God spoke to him no more. He had almost no more visions, and he dreamed less, too. Depending on how he felt, he saw this abandonment either as a new test of faith on the road to his salvation, as a sign of the Adversary’s final victory, or as a return to lucidity after a long bout of delirium. One night, however, he smoked a roach that he found in his ashtray after a guest had left, and God broke His silence. To make sure he was dealing with the Almighty Himself, not some imposter, Phil tried to put Him to a test. The one he came up with on the spur of the moment seemed perfect: at long last he had found the question that would force Him—or whoever was passing himself off as Him—to show His cards and come clean. But alas, the next day he could remember neither this ultimate question nor the answer he received.
With nothing else to cling to, he continued to work on the Exegesis. He wrote two more books—or, to be exact, Horselover Fat wrote one book and Phil Dick another.
* * *
Fat’s book, The Divine Invasion, treats that most intractable of subjects: the Incarnation. Everyone who has written a life of Jesus has racked his brains over this problem. What exactly did the carpenter’s apprentice from Nazareth know about his divine nature? Did he become aware of it gradually, in a long, slow awakening? As he hung from the cross, could he possibly have thought that, by taking himself to be the Son of God, he had fallen prey to an illusion? And if not, and he knew all along that he would be resurrected, then how can one take the Passion seriously?
The Divine Invasion has as its protagonist a little boy named Emmanuel. Smuggled to Earth as an unborn child inside the womb of an ailing colonist who dies before giving birth to him, Emmanuel brings unhappy tidings to our planet. The universe, he announces, is both a prison and a simulacrum; the Creator has lost control of His Creation; and all of us are asleep, dreaming the dreams that the all-powerful Empire puts into our brains. The least deeply asleep among us, alerted by vague doubts and intuitions, by little glitches and inconsistencies in their daily lives, can sense the truth that the Empire tries to suppress. They dare not believe it, yet somehow they must—they must wake up. Whoever hears the words of Emmanuel and believes in him shall enter the Garden and make the world real again.
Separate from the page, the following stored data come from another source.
/-- The CTX block written. -/
def State.writeCtx (s : State) (n idx : Nat) (v : DWord) : RegOut :=
  let put := fun (f : Ctx → Ctx) => RegOut.done (s.setCtx n f)
  match idx with
  | 0 => .done (s.writeWord0 n v)
  | 1 => put (fun c => { c with ptroot := keep v 51 12 })
  | 2 => put (fun c => { c with anear := keep v 51 12 })
  | 3 => put (fun c => { c with anearsz := keep v 31 0 })
  | 4 => put (fun c => { c with afar := keep v 51 12 })
  | 5 => put (fun c => { c with afarsz := keep v 31 0 })
  | 6 => put (fun c => { c with aclass := keep v 51 6 })
  | 7 => put (fun c => { c with trapbase := keep v 51 13 })
  | 8 => put (fun c => { c with trapn := keep v 11 0, hostn := v.getLsbD 12 })
  | 9 => put (fun c => { c with savelist := keep v 51 4 })
  | 10 => put (fun c => { c with saved := keep v 51 4 })
  | 11 => put (fun c => { c with pdly := keep v 31 0 })
  | 12 => put (fun c => { c with dclnint := keep v 47 0 })
  | k =>
    if 20 < k then .refused
    else if k % 2 = 1 then put (fun c => { c with rlbase := tset 0 c.rlbase ((k - 13) / 2) (keep v 56 4) })
    else put (fun c => { c with rlcnt := tset 0 c.rlcnt ((k - 14) / 2) (keep v 23 0) })

/-- The error log written. -/
def State.writeLog (s : State) (d idx : Nat) (v : DWord) : RegOut :=
  if idx = 0 then .done (s.retireLog d (bits v.toNat 8 8)) else if (s.readLog d idx).isSome then .done s else .refused

/-- The injector written. -/
def State.writeInj (s : State) (d idx : Nat) (v : DWord) : RegOut :=
  match idx with
  | 0 => .done (s.setDie d (fun x => { x with injtgt := BitVec.ofNat 64 (keep v 18 0) }))
  | 1 => .done (s.setDie d (fun x => { x with injaddr := v }))
  | 2 => .done (s.setDie d (fun x => { x with injmask := v }))
  | 3 => .done (s.setDie d (fun x => { x with injctl := BitVec.ofNat 64 (keep v 1 0) }))
  | _ => .refused

/-- CORESVC written: CORE and CLUSTER are held, and DRAIN starts a replacement (R490, R491). -/
def State.writeCoresvc (s : State) (d : Nat) (v : DWord) : State :=
  if v.getLsbD 9 then s.drainCore d v
  else s.setDie d (fun x => { x with coresvc := { x.coresvc with core := bits v.toNat 0 8, cluster := bits v.toNat 8 1 } })

/-- GCMD written: one bit (R495). -/
def State.gridCommand (s : State) (d : Nat) (v : DWord) : State :=
  match bits v.toNat 0 3 with
  | 1 => s.freezeGrid d true
  | 2 => s.freezeGrid d false
  | 4 => s.dropGrid d
  | _ => s

/-- Telemetry written. -/
def State.writeTelem (s : State) (d idx : Nat) (v : DWord) : RegOut :=
  match idx with
  | 64 => .done (s.writeCoresvc d v)
  | 80 => .done (s.setDie d (fun x => { x with gsel := v }))
  | 82 => .done (s.gridCommand d v)
  | k => if (s.readTelem d k).isSome then .done s else .refused

/-- Index 0 of a channel written but for APPLY: TRMODE, and TERR cleared by a 1 (R484). -/
def State.writeCtl (s : State) (k : Nat) (v : DWord) : State :=
  let s := s.writeTrmode k (v.getLsbD 0)
  if v.getLsbD 2 then s.setChan k (fun c => { c with terr := false }) else s

/-- A channel's physical layer written (R484, R485). -/
def State.writePhy (s : State) (stack idx : Nat) (v : DWord) : RegOut :=
  let k := chanKey stack (idx / 16)
  let c := s.chan k
  let begin_ := fun (s : State) (kind : Nat) => if c.work.isSome then RegOut.wait else RegOut.chan s k kind
  if 512 ≤ idx then .refused
  else match idx % 16 with
    | 0 => if applyRuns c v then begin_ s 1 else .done (s.writeCtl k v)
    | 1 => .done (s.setChan k (fun c => { c with trial := BitVec.ofNat 64 (keep v 7 0) }))
    | 2 => if testRuns c v then begin_ s 0 else .done s
    | 3 => .done s
    | 4 => if repairRuns v then begin_ s 2 else .done s
    | 5 => .done (s.setChan k (fun c => { c with tbl := keep v 51 8 }))
    | _ => .refused

/-- A port written: a command (R470, R471). -/
def State.writePort (s : State) (e idx : Nat) (v : DWord) : RegOut :=
  match idx with
  | 3 => .done (s.portCommand e (keep v 3 0))
  | k => if (s.readPort e k).isSome then .done s else .refused

/-- DTIME written. -/
def State.writeTime (s : State) (d idx : Nat) (v : DWord) : RegOut :=
  match idx with
  | 9 => .done (s.writeTimeEn d (v.getLsbD 0))
  | k => if (s.readTime d k).isSome then .done s else .refused

/-- DLINK written (R464, R465). -/
def State.writeLink (s : State) (d idx : Nat) (v : DWord) : RegOut :=
  match linkIndex d idx with
  | none => .refused
  | some (p, 64) =>
    let s := s.setLink d p (fun l => { l with
      nent := bits v.toNat 2 7
      owner := bits v.toNat 16 12
      err := l.err && !v.getLsbD 1 })
    .done (if v.getLsbD 0 then s.commitLink d p else s)
  | some (_, 65) => .done s
  | some (p, n) => .done (s.setLink d p (fun l => { l with entries := tset 0 l.entries n v }))

/-- Installed memory of the module covers a range: n areas at most follow one another (R472). -/
def State.covers (s : State) (a len : Nat) : Nat → Bool
  | 0 => len == 0
  | n + 1 =>
    if len = 0 then true
    else
      let stop := match s.regionOf a with
        | some r => (match r.kind with | .host _ => none | _ => some (r.base + r.size))
        | none => (s.expanderOf a).map (fun e => (s.port e).base + (s.port e).size * 1000000000)
      match stop with
      | none => false
      | some b => s.covers b (len - (b - a)) n

/-- MCMD written: a move is queued (R472). -/
def State.queueMove (s : State) (d : Nat) : RegOut :=
  let x := s.die d
  let n := 65536 * x.mlen
  if d < 2 ∨ x.mlen = 0 ∨ s.covers x.msrc n 16 = false ∨ s.covers x.mdst n 16 = false
    ∨ (x.msrc < x.mdst + n ∧ x.mdst < x.msrc + n) then .refused
  else if 16 ≤ x.moves.length then .wait
  else .done (s.setDie d (fun x => { x with moves := x.moves ++ [⟨x.msrc, x.mdst, x.mlen, x.msem⟩] }))

/-- DISPATCH written (R462). -/
def State.writeDispatch (s : State) (d idx : Nat) (v : DWord) : RegOut :=
  let put := fun (f : Die → Die) => RegOut.done (s.setDie d f)
  if 64 ≤ idx ∧ d < 2 then .refused
  else match idx with
    | 0 => put (fun x => { x with qtbase := keep v 51 12 })
    | 1 => .done s
    | 2 => put (fun x => { x with promo := keep v 47 0 })
    | 3 => put (fun x => { x with plim := keep v 15 0 })
    | 4 => .done s
    | 5 => put (fun x => { x with gate := keep v 31 0 })
    | 64 => put (fun x => { x with msrc := keep v 51 16 })
    | 65 => put (fun x => { x with mdst := keep v 51 16 })
    | 66 => put (fun x => { x with mlen := keep v 23 0 })
    | 67 => put (fun x => { x with msem := keep v 51 3 })
    | 68 => s.queueMove d
    | _ => .refused

/-- What a write of a register does, for a warp or for the host (R416). -/
def State.writeReg (s : State) (r : RegAddr) (v : DWord) (w : Option Nat) : RegOut :=
  match r.block with
  | 0x00 => s.writeDie r.die r.idx v
  | 0x01 => s.writeCtx r.ctx r.idx v
  | 0x02 => if r.idx < 256 then .done (s.writeCbmag r.ctx r.idx v) else .refused
  | 0x03 => s.writeLog r.die r.idx v
  | 0x04 => s.writeInj r.die r.idx v
  | 0x05 => s.writeTelem r.die r.idx v
  | 0x06 => match w with
    | some n => if r.idx = 0 then .done (s.setWarp n (fun x => { x with tm := v.getLsbD 0 })) else .refused
    | none => .refused
  | 0x30 => s.writeTime r.die r.idx v
  | 0x31 => s.writeLink r.die r.idx v
  | 0x32 => s.writeDispatch r.die r.idx v
  | b => if 0x10 ≤ b ∧ b < 0x18 then s.writePhy (b - 0x10) r.idx v
    else if 0x20 ≤ b ∧ b < 0x28 then s.writePort (b - 0x20) r.idx v
    else .refused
Various tutelary figures appear on the scene to help the child discover his origin and his mission: the prophet Elijah, in the guise of an old beggar, John the Baptist, Zoroaster, Athena, Yahweh Himself, and a sententious little girl whose name is the one used by Cabalists to refer to the spirit of God, His feminine element—Shekkinah.
This gathering of cosmic luminaries is reminiscent of those big-budget “prestige” films in which Hollywood studios used to give “guest appearances” to every last star they had under contract. Bedecked in an array of Essenian, Gnostic, and Hebraic references, the upper crust of the Exegesis mingle around an ample buffet of traditional Dickian specialties, like implanted memories and cryonic suspension, while a medley of John Dowland airs, as sung by Linda Ronstadt to the accompaniment of her vibrolute orchestra, plays in the background.
The usual, in other words.
* * *
The Transmigration of Timothy Archer is the exact opposite. Vicious and unpredictable, it is the work of the Rat at his confounding best.
In 1979, Joan Didion’s White Album, a collection of essays on the 1960s, was published and instantly hailed as a classic of literary journalism. One of the essays, “James Pike, American,” offered a devastating portrait of Phil’s old friend, painting him as a religious opportunist, a philistine, an unintelligent intellectual, and a narcissist. Phil read the essay and found it very painful; given his tendency to adopt the point of view of anyone who attacked him, he probably saw that Didion was right about Pike in many ways, and that what she said about Pike applied to him as well.
Dick had subtitled his Exegesis “Apologia Pro Mia Vita.” Now he thought he might write an apologia for Pike, who had been both a role model for him and the embodiment of what he feared becoming—in other words, a perfect alter ego.
The question was, who should tell the story? He briefly considered narrating it in his own voice, but he realized that he would soon find himself at the same impasse where he had left Phil and Fat caught up in their interminable duel. Every novelist has dreamed of escaping himself, of writing the thoughts of someone else, of telling a story in someone else’s words. Dick, quite improbably, realized this dream, just as the end was drawing near. For the first time in his life he chose a woman as his protagonist—and not the dark-haired, empathetic woman of his dreams or the castrating bitch of his nightmares but a complex and believable character who bears no resemblance to the author who created her.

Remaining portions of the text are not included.